Dataset entries.
»»

theorem test_decode_extended_80 :
    allDecode
        [(16, 0xCB80, .res0B), (16, 0xCB81, .res0C), (16, 0xCB82, .res0D), (16, 0xCB83, .res0E),
          (16, 0xCB84, .res0H), (16, 0xCB85, .res0L), (16, 0xCB86, .res0IndHl), (16, 0xCB87, .res0A)] = true ∧
    allDecode
        [(16, 0xCB88, .res1B), (16, 0xCB89, .res1C), (16, 0xCB8A, .res1D), (16, 0xCB8B, .res1E),
          (16, 0xCB8C, .res1H), (16, 0xCB8D, .res1L), (16, 0xCB8E, .res1IndHl), (16, 0xCB8F, .res1A)] = true ∧
    allDecode
        [(16, 0xCB90, .res2B), (16, 0xCB91, .res2C), (16, 0xCB92, .res2D), (16, 0xCB93, .res2E),
          (16, 0xCB94, .res2H), (16, 0xCB95, .res2L), (16, 0xCB96, .res2IndHl), (16, 0xCB97, .res2A)] = true ∧
    allDecode
        [(16, 0xCB98, .res3B), (16, 0xCB99, .res3C), (16, 0xCB9A, .res3D), (16, 0xCB9B, .res3E),
          (16, 0xCB9C, .res3H), (16, 0xCB9D, .res3L), (16, 0xCB9E, .res3IndHl), (16, 0xCB9F, .res3A)] = true := by
  decide +kernel

theorem test_decode_extended_A0 :
    allDecode
        [(16, 0xCBA0, .res4B), (16, 0xCBA1, .res4C), (16, 0xCBA2, .res4D), (16, 0xCBA3, .res4E),
          (16, 0xCBA4, .res4H), (16, 0xCBA5, .res4L), (16, 0xCBA6, .res4IndHl), (16, 0xCBA7, .res4A)] = true ∧
    allDecode
        [(16, 0xCBA8, .res5B), (16, 0xCBA9, .res5C), (16, 0xCBAA, .res5D), (16, 0xCBAB, .res5E),
          (16, 0xCBAC, .res5H), (16, 0xCBAD, .res5L), (16, 0xCBAE, .res5IndHl), (16, 0xCBAF, .res5A)] = true ∧
    allDecode
        [(16, 0xCBB0, .res6B), (16, 0xCBB1, .res6C), (16, 0xCBB2, .res6D), (16, 0xCBB3, .res6E),
          (16, 0xCBB4, .res6H), (16, 0xCBB5, .res6L), (16, 0xCBB6, .res6IndHl), (16, 0xCBB7, .res6A)] = true ∧
    allDecode
        [(16, 0xCBB8, .res7B), (16, 0xCBB9, .res7C), (16, 0xCBBA, .res7D), (16, 0xCBBB, .res7E),
          (16, 0xCBBC, .res7H), (16, 0xCBBD, .res7L), (16, 0xCBBE, .res7IndHl), (16, 0xCBBF, .res7A)] = true := by
  decide +kernel

theorem test_decode_extended_C0 :
    allDecode
        [(16, 0xCBC0, .set0B), (16, 0xCBC1, .set0C), (16, 0xCBC2, .set0D), (16, 0xCBC3, .set0E),
          (16, 0xCBC4, .set0H), (16, 0xCBC5, .set0L), (16, 0xCBC6, .set0IndHl), (16, 0xCBC7, .set0A)] = true ∧
    allDecode
        [(16, 0xCBC8, .set1B), (16, 0xCBC9, .set1C), (16, 0xCBCA, .set1D), (16, 0xCBCB, .set1E),
          (16, 0xCBCC, .set1H), (16, 0xCBCD, .set1L), (16, 0xCBCE, .set1IndHl), (16, 0xCBCF, .set1A)] = true ∧
    allDecode
        [(16, 0xCBD0, .set2B), (16, 0xCBD1, .set2C), (16, 0xCBD2, .set2D), (16, 0xCBD3, .set2E),
          (16, 0xCBD4, .set2H), (16, 0xCBD5, .set2L), (16, 0xCBD6, .set2IndHl), (16, 0xCBD7, .set2A)] = true ∧
    allDecode
        [(16, 0xCBD8, .set3B), (16, 0xCBD9, .set3C), (16, 0xCBDA, .set3D), (16, 0xCBDB, .set3E),
          (16, 0xCBDC, .set3H), (16, 0xCBDD, .set3L), (16, 0xCBDE, .set3IndHl), (16, 0xCBDF, .set3A)] = true := by
  decide +kernel

theorem test_decode_extended_E0 :
    allDecode
        [(16, 0xCBE0, .set4B), (16, 0xCBE1, .set4C), (16, 0xCBE2, .set4D), (16, 0xCBE3, .set4E),
          (16, 0xCBE4, .set4H), (16, 0xCBE5, .set4L), (16, 0xCBE6, .set4IndHl), (16, 0xCBE7, .set4A)] = true ∧
    allDecode
        [(16, 0xCBE8, .set5B), (16, 0xCBE9, .set5C), (16, 0xCBEA, .set5D), (16, 0xCBEB, .set5E),
          (16, 0xCBEC, .set5H), (16, 0xCBED, .set5L), (16, 0xCBEE, .set5IndHl), (16, 0xCBEF, .set5A)] = true ∧
    allDecode
        [(16, 0xCBF0, .set6B), (16, 0xCBF1, .set6C), (16, 0xCBF2, .set6D), (16, 0xCBF3, .set6E),
          (16, 0xCBF4, .set6H), (16, 0xCBF5, .set6L), (16, 0xCBF6, .set6IndHl), (16, 0xCBF7, .set6A)] = true ∧
    allDecode
        [(16, 0xCBF8, .set7B), (16, 0xCBF9, .set7C), (16, 0xCBFA, .set7D), (16, 0xCBFB, .set7E),
          (16, 0xCBFC, .set7H), (16, 0xCBFD, .set7L), (16, 0xCBFE, .set7IndHl), (16, 0xCBFF, .set7A)] = true := by
  decide +kernel

/-! ### Operands: the decoding rows of 95_test_vectors.md, part 3.0 -/

theorem test_decode_06_7F : decode [0x06, 0x7F] = .ok (.ldBImm 0x7F, []) := by decide
theorem test_decode_18_80 : decode [0x18, 0x80] = .ok (.jrRel 0x80, []) := by decide
theorem test_decode_20_7F : decode [0x20, 0x7F] = .ok (.jrNzRel 0x7F, []) := by decide
theorem test_decode_01_34_12 : decode [0x01, 0x34, 0x12] = .ok (.ldBcImm 0x1234, []) := by decide
theorem test_decode_08_FF_DF : decode [0x08, 0xFF, 0xDF] = .ok (.ldIndAbsSp 0xDFFF, []) := by decide
theorem test_decode_C3_00_02 : decode [0xC3, 0x00, 0x02] = .ok (.jpImm 0x0200, []) := by decide
theorem test_decode_C4_CD_AB : decode [0xC4, 0xCD, 0xAB] = .ok (.callNzImm 0xABCD, []) := by decide
theorem test_decode_E0_44 : decode [0xE0, 0x44] = .ok (.ldhIndImmA 0x44, []) := by decide
theorem test_decode_E8_FE : decode [0xE8, 0xFE] = .ok (.addSpRel 0xFE, []) := by decide
theorem test_decode_F8_02 : decode [0xF8, 0x02] = .ok (.ldHlSpRel 0x02, []) := by decide
theorem test_decode_10_00 : decode [0x10, 0x00] = .ok (.stop 0x00, []) := by decide
theorem test_decode_CB_46 : decode [0xCB, 0x46] = .ok (.bit0IndHl, []) := by decide
theorem test_decode_CB_F8 : decode [0xCB, 0xF8] = .ok (.set7B, []) := by decide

««

Task objective.
Restate each record word for word.

Your response.
theorem test_decode_extended_80 :
    allDecode
        [(16, 0xCB80, .res0B), (16, 0xCB81, .res0C), (16, 0xCB82, .res0D), (16, 0xCB83, .res0E),
          (16, 0xCB84, .res0H), (16, 0xCB85, .res0L), (16, 0xCB86, .res0IndHl), (16, 0xCB87, .res0A)] = true ∧
    allDecode
        [(16, 0xCB88, .res1B), (16, 0xCB89, .res1C), (16, 0xCB8A, .res1D), (16, 0xCB8B, .res1E),
          (16, 0xCB8C, .res1H), (16, 0xCB8D, .res1L), (16, 0xCB8E, .res1IndHl), (16, 0xCB8F, .res1A)] = true ∧
    allDecode
        [(16, 0xCB90, .res2B), (16, 0xCB91, .res2C), (16, 0xCB92, .res2D), (16, 0xCB93, .res2E),
          (16, 0xCB94, .res2H), (16, 0xCB95, .res2L), (16, 0xCB96, .res2IndHl), (16, 0xCB97, .res2A)] = true ∧
    allDecode
        [(16, 0xCB98, .res3B), (16, 0xCB99, .res3C), (16, 0xCB9A, .res3D), (16, 0xCB9B, .res3E),
          (16, 0xCB9C, .res3H), (16, 0xCB9D, .res3L), (16, 0xCB9E, .res3IndHl), (16, 0xCB9F, .res3A)] = true := by
  decide +kernel

theorem test_decode_extended_A0 :
    allDecode
        [(16, 0xCBA0, .res4B), (16, 0xCBA1, .res4C), (16, 0xCBA2, .res4D), (16, 0xCBA3, .res4E),
          (16, 0xCBA4, .res4H), (16, 0xCBA5, .res4L), (16, 0xCBA6, .res4IndHl), (16, 0xCBA7, .res4A)] = true ∧
    allDecode
        [(16, 0xCBA8, .res5B), (16, 0xCBA9, .res5C), (16, 0xCBAA, .res5D), (16, 0xCBAB, .res5E),
          (16, 0xCBAC, .res5H), (16, 0xCBAD, .res5L), (16, 0xCBAE, .res5IndHl), (16, 0xCBAF, .res5A)] = true ∧
    allDecode
        [(16, 0xCBB0, .res6B), (16, 0xCBB1, .res6C), (16, 0xCBB2, .res6D), (16, 0xCBB3, .res6E),
          (16, 0xCBB4, .res6H), (16, 0xCBB5, .res6L), (16, 0xCBB6, .res6IndHl), (16, 0xCBB7, .res6A)] = true ∧
    allDecode
        [(16, 0xCBB8, .res7B), (16, 0xCBB9, .res7C), (16, 0xCBBA, .res7D), (16, 0xCBBB, .res7E),
          (16, 0xCBBC, .res7H), (16, 0xCBBD, .res7L), (16, 0xCBBE, .res7IndHl), (16, 0xCBBF, .res7A)] = true := by
  decide +kernel

theorem test_decode_extended_C0 :
    allDecode
        [(16, 0xCBC0, .set0B), (16, 0xCBC1, .set0C), (16, 0xCBC2, .set0D), (16, 0xCBC3, .set0E),
          (16, 0xCBC4, .set0H), (16, 0xCBC5, .set0L), (16, 0xCBC6, .set0IndHl), (16, 0xCBC7, .set0A)] = true ∧
    allDecode
        [(16, 0xCBC8, .set1B), (16, 0xCBC9, .set1C), (16, 0xCBCA, .set1D), (16, 0xCBCB, .set1E),
          (16, 0xCBCC, .set1H), (16, 0xCBCD, .set1L), (16, 0xCBCE, .set1IndHl), (16, 0xCBCF, .set1A)] = true ∧
    allDecode
        [(16, 0xCBD0, .set2B), (16, 0xCBD1, .set2C), (16, 0xCBD2, .set2D), (16, 0xCBD3, .set2E),
          (16, 0xCBD4, .set2H), (16, 0xCBD5, .set2L), (16, 0xCBD6, .set2IndHl), (16, 0xCBD7, .set2A)] = true ∧
    allDecode
        [(16, 0xCBD8, .set3B), (16, 0xCBD9, .set3C), (16, 0xCBDA, .set3D), (16, 0xCBDB, .set3E),
          (16, 0xCBDC, .set3H), (16, 0xCBDD, .set3L), (16, 0xCBDE, .set3IndHl), (16, 0xCBDF, .set3A)] = true := by
  decide +kernel

theorem test_decode_extended_E0 :
    allDecode
        [(16, 0xCBE0, .set4B), (16, 0xCBE1, .set4C), (16, 0xCBE2, .set4D), (16, 0xCBE3, .set4E),
          (16, 0xCBE4, .set4H), (16, 0xCBE5, .set4L), (16, 0xCBE6, .set4IndHl), (16, 0xCBE7, .set4A)] = true ∧
    allDecode
        [(16, 0xCBE8, .set5B), (16, 0xCBE9, .set5C), (16, 0xCBEA, .set5D), (16, 0xCBEB, .set5E),
          (16, 0xCBEC, .set5H), (16, 0xCBED, .set5L), (16, 0xCBEE, .set5IndHl), (16, 0xCBEF, .set5A)] = true ∧
    allDecode
        [(16, 0xCBF0, .set6B), (16, 0xCBF1, .set6C), (16, 0xCBF2, .set6D), (16, 0xCBF3, .set6E),
          (16, 0xCBF4, .set6H), (16, 0xCBF5, .set6L), (16, 0xCBF6, .set6IndHl), (16, 0xCBF7, .set6A)] = true ∧
    allDecode
        [(16, 0xCBF8, .set7B), (16, 0xCBF9, .set7C), (16, 0xCBFA, .set7D), (16, 0xCBFB, .set7E),
          (16, 0xCBFC, .set7H), (16, 0xCBFD, .set7L), (16, 0xCBFE, .set7IndHl), (16, 0xCBFF, .set7A)] = true := by
  decide +kernel

/-! ### Operands: the decoding rows of 95_test_vectors.md, part 3.0 -/

theorem test_decode_06_7F : decode [0x06, 0x7F] = .ok (.ldBImm 0x7F, []) := by decide
theorem test_decode_18_80 : decode [0x18, 0x80] = .ok (.jrRel 0x80, []) := by decide
theorem test_decode_20_7F : decode [0x20, 0x7F] = .ok (.jrNzRel 0x7F, []) := by decide
theorem test_decode_01_34_12 : decode [0x01, 0x34, 0x12] = .ok (.ldBcImm 0x1234, []) := by decide
theorem test_decode_08_FF_DF : decode [0x08, 0xFF, 0xDF] = .ok (.ldIndAbsSp 0xDFFF, []) := by decide
theorem test_decode_C3_00_02 : decode [0xC3, 0x00, 0x02] = .ok (.jpImm 0x0200, []) := by decide
theorem test_decode_C4_CD_AB : decode [0xC4, 0xCD, 0xAB] = .ok (.callNzImm 0xABCD, []) := by decide
theorem test_decode_E0_44 : decode [0xE0, 0x44] = .ok (.ldhIndImmA 0x44, []) := by decide
theorem test_decode_E8_FE : decode [0xE8, 0xFE] = .ok (.addSpRel 0xFE, []) := by decide
theorem test_decode_F8_02 : decode [0xF8, 0x02] = .ok (.ldHlSpRel 0x02, []) := by decide
theorem test_decode_10_00 : decode [0x10, 0x00] = .ok (.stop 0x00, []) := by decide
theorem test_decode_CB_46 : decode [0xCB, 0x46] = .ok (.bit0IndHl, []) := by decide
theorem test_decode_CB_F8 : decode [0xCB, 0xF8] = .ok (.set7B, []) := by decide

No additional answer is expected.